__RECORDS FOR THIS EXERCISE__.
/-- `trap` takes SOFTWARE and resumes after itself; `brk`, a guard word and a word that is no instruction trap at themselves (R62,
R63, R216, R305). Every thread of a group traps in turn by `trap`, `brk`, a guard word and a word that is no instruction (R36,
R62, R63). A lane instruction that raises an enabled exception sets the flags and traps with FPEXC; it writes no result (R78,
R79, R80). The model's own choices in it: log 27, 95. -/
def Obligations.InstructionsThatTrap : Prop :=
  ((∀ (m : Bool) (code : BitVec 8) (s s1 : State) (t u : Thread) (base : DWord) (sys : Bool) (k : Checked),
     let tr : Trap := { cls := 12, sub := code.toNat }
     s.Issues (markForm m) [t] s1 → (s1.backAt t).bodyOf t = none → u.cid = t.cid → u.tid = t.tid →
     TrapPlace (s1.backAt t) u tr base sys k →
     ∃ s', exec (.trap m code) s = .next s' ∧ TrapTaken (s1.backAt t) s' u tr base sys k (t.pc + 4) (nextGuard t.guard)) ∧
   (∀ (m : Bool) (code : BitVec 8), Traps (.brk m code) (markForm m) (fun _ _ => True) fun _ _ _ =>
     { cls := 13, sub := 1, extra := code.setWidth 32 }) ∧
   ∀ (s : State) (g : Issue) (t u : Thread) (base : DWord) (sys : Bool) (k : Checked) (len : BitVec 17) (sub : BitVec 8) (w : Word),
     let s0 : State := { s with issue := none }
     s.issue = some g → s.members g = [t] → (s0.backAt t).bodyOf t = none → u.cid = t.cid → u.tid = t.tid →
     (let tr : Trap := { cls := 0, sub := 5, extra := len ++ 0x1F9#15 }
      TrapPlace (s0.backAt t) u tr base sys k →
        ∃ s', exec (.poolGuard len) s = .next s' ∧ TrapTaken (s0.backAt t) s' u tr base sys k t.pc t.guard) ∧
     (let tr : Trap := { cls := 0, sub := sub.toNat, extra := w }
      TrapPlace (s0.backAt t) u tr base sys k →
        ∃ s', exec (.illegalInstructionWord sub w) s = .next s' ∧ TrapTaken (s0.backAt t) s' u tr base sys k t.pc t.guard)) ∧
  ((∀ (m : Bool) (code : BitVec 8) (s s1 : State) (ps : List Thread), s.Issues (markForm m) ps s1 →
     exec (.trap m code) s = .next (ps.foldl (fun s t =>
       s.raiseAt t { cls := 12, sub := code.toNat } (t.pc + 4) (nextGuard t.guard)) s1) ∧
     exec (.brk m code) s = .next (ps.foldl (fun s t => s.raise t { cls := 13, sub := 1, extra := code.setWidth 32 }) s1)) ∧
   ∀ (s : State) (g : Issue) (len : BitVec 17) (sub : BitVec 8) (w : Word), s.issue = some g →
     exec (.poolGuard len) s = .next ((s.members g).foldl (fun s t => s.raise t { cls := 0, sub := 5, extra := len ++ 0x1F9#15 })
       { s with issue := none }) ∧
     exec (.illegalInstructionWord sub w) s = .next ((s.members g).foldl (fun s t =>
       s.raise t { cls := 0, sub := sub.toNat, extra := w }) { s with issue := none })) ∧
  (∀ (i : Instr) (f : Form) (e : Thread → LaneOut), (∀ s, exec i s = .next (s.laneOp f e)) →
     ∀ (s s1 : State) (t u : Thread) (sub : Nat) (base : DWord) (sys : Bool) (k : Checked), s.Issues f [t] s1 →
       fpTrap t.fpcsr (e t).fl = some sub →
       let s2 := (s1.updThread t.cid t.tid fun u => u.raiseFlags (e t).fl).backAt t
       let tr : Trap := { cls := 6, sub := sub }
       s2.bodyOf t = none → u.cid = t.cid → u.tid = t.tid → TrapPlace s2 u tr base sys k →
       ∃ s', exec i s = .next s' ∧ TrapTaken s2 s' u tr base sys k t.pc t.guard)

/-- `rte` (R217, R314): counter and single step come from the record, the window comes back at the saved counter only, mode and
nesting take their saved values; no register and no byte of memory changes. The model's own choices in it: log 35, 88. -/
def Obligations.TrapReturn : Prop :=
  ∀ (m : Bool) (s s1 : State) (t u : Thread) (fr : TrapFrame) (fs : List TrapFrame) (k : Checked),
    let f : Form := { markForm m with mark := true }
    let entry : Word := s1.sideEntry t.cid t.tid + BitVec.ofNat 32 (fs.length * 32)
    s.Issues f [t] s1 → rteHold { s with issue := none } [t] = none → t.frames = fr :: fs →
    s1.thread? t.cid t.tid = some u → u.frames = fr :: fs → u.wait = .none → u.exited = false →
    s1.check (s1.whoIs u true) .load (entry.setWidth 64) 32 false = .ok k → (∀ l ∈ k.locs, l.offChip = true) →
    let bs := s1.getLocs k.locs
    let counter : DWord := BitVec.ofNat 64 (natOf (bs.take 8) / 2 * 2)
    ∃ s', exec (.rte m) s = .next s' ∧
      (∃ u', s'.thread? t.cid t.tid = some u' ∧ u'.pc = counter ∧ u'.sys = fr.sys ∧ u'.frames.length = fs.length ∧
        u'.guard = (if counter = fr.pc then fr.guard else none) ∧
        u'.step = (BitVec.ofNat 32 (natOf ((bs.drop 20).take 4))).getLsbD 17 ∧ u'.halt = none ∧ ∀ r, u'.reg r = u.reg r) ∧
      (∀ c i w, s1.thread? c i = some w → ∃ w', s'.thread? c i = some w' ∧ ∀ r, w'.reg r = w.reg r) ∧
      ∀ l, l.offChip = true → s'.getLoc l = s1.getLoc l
---
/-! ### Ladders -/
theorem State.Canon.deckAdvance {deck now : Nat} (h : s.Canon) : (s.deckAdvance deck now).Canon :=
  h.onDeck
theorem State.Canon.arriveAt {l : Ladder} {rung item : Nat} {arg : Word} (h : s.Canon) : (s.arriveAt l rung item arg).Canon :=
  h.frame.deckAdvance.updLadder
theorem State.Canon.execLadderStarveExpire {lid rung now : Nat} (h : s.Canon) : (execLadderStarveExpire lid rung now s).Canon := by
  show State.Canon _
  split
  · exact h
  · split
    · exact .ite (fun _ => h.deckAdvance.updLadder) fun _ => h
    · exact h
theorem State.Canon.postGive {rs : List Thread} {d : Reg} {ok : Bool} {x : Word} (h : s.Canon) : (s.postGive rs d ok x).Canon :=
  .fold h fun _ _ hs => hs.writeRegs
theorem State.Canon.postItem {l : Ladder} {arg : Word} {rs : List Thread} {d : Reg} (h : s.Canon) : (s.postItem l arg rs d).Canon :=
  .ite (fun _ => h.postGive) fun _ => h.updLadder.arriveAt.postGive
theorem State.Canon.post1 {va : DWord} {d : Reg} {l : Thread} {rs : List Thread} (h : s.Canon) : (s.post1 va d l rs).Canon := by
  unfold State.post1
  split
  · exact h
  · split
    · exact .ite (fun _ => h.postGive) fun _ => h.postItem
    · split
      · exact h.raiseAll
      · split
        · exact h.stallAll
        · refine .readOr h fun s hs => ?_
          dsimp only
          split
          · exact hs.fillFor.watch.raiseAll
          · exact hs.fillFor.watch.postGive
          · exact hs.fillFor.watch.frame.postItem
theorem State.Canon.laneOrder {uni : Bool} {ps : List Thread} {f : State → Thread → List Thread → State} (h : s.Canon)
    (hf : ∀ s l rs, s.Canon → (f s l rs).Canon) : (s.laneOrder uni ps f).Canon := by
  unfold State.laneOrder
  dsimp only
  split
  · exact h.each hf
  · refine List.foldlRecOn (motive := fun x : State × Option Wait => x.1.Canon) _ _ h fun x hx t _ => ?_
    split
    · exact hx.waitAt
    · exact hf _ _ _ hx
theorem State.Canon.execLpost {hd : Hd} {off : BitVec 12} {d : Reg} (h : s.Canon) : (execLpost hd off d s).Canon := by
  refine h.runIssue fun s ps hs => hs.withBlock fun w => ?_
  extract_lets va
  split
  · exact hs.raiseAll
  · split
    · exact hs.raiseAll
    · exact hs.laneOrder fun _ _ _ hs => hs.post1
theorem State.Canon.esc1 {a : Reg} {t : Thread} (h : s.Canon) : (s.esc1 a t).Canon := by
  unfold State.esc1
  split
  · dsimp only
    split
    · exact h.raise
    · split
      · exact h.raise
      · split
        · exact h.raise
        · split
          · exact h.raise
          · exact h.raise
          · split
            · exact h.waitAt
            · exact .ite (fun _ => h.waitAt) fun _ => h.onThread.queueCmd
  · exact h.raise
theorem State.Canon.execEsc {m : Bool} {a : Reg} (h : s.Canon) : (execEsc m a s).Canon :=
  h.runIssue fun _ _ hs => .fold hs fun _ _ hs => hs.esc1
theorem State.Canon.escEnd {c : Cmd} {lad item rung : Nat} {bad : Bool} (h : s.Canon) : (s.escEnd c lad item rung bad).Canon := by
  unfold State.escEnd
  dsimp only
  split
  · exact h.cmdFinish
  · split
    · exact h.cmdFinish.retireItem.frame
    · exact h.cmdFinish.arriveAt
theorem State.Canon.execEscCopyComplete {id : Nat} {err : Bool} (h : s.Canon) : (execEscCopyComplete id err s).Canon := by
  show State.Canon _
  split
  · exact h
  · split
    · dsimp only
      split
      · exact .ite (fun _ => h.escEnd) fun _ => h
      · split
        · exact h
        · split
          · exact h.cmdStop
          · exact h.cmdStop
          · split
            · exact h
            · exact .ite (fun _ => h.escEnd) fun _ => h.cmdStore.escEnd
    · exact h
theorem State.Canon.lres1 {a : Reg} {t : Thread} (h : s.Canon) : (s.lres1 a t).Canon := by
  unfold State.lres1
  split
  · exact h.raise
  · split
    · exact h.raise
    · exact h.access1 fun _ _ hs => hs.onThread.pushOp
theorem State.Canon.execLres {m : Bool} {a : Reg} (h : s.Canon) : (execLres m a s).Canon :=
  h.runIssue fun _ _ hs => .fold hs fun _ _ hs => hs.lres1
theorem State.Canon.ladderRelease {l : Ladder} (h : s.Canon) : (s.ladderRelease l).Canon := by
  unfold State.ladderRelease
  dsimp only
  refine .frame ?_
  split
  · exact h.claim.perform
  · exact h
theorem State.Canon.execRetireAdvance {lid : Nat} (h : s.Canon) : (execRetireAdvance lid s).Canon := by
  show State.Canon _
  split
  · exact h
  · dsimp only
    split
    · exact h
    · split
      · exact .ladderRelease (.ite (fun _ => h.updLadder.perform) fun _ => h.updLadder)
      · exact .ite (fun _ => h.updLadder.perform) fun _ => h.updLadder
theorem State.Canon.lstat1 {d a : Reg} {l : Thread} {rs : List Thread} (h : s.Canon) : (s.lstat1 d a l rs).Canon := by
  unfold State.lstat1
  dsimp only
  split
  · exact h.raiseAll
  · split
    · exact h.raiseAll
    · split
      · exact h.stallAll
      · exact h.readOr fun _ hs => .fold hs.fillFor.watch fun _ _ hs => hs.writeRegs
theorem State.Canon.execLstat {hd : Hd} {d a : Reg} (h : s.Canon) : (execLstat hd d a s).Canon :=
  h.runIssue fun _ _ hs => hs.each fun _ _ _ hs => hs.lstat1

__DESCRIPTION OF THE TASK__. Looking back over the data above, restate word for word the lines that begin at the line with "hs => hs.onThread.pushOp" and end at the line with "exact .ite (fun _ => h.updLadder.perform)", inclusive.

__EXPECTED ANSWER__.
    · exact h.access1 fun _ _ hs => hs.onThread.pushOp
theorem State.Canon.execLres {m : Bool} {a : Reg} (h : s.Canon) : (execLres m a s).Canon :=
  h.runIssue fun _ _ hs => .fold hs fun _ _ hs => hs.lres1
theorem State.Canon.ladderRelease {l : Ladder} (h : s.Canon) : (s.ladderRelease l).Canon := by
  unfold State.ladderRelease
  dsimp only
  refine .frame ?_
  split
  · exact h.claim.perform
  · exact h
theorem State.Canon.execRetireAdvance {lid : Nat} (h : s.Canon) : (execRetireAdvance lid s).Canon := by
  show State.Canon _
  split
  · exact h
  · dsimp only
    split
    · exact h
    · split
      · exact .ladderRelease (.ite (fun _ => h.updLadder.perform) fun _ => h.updLadder)
      · exact .ite (fun _ => h.updLadder.perform) fun _ => h.updLadder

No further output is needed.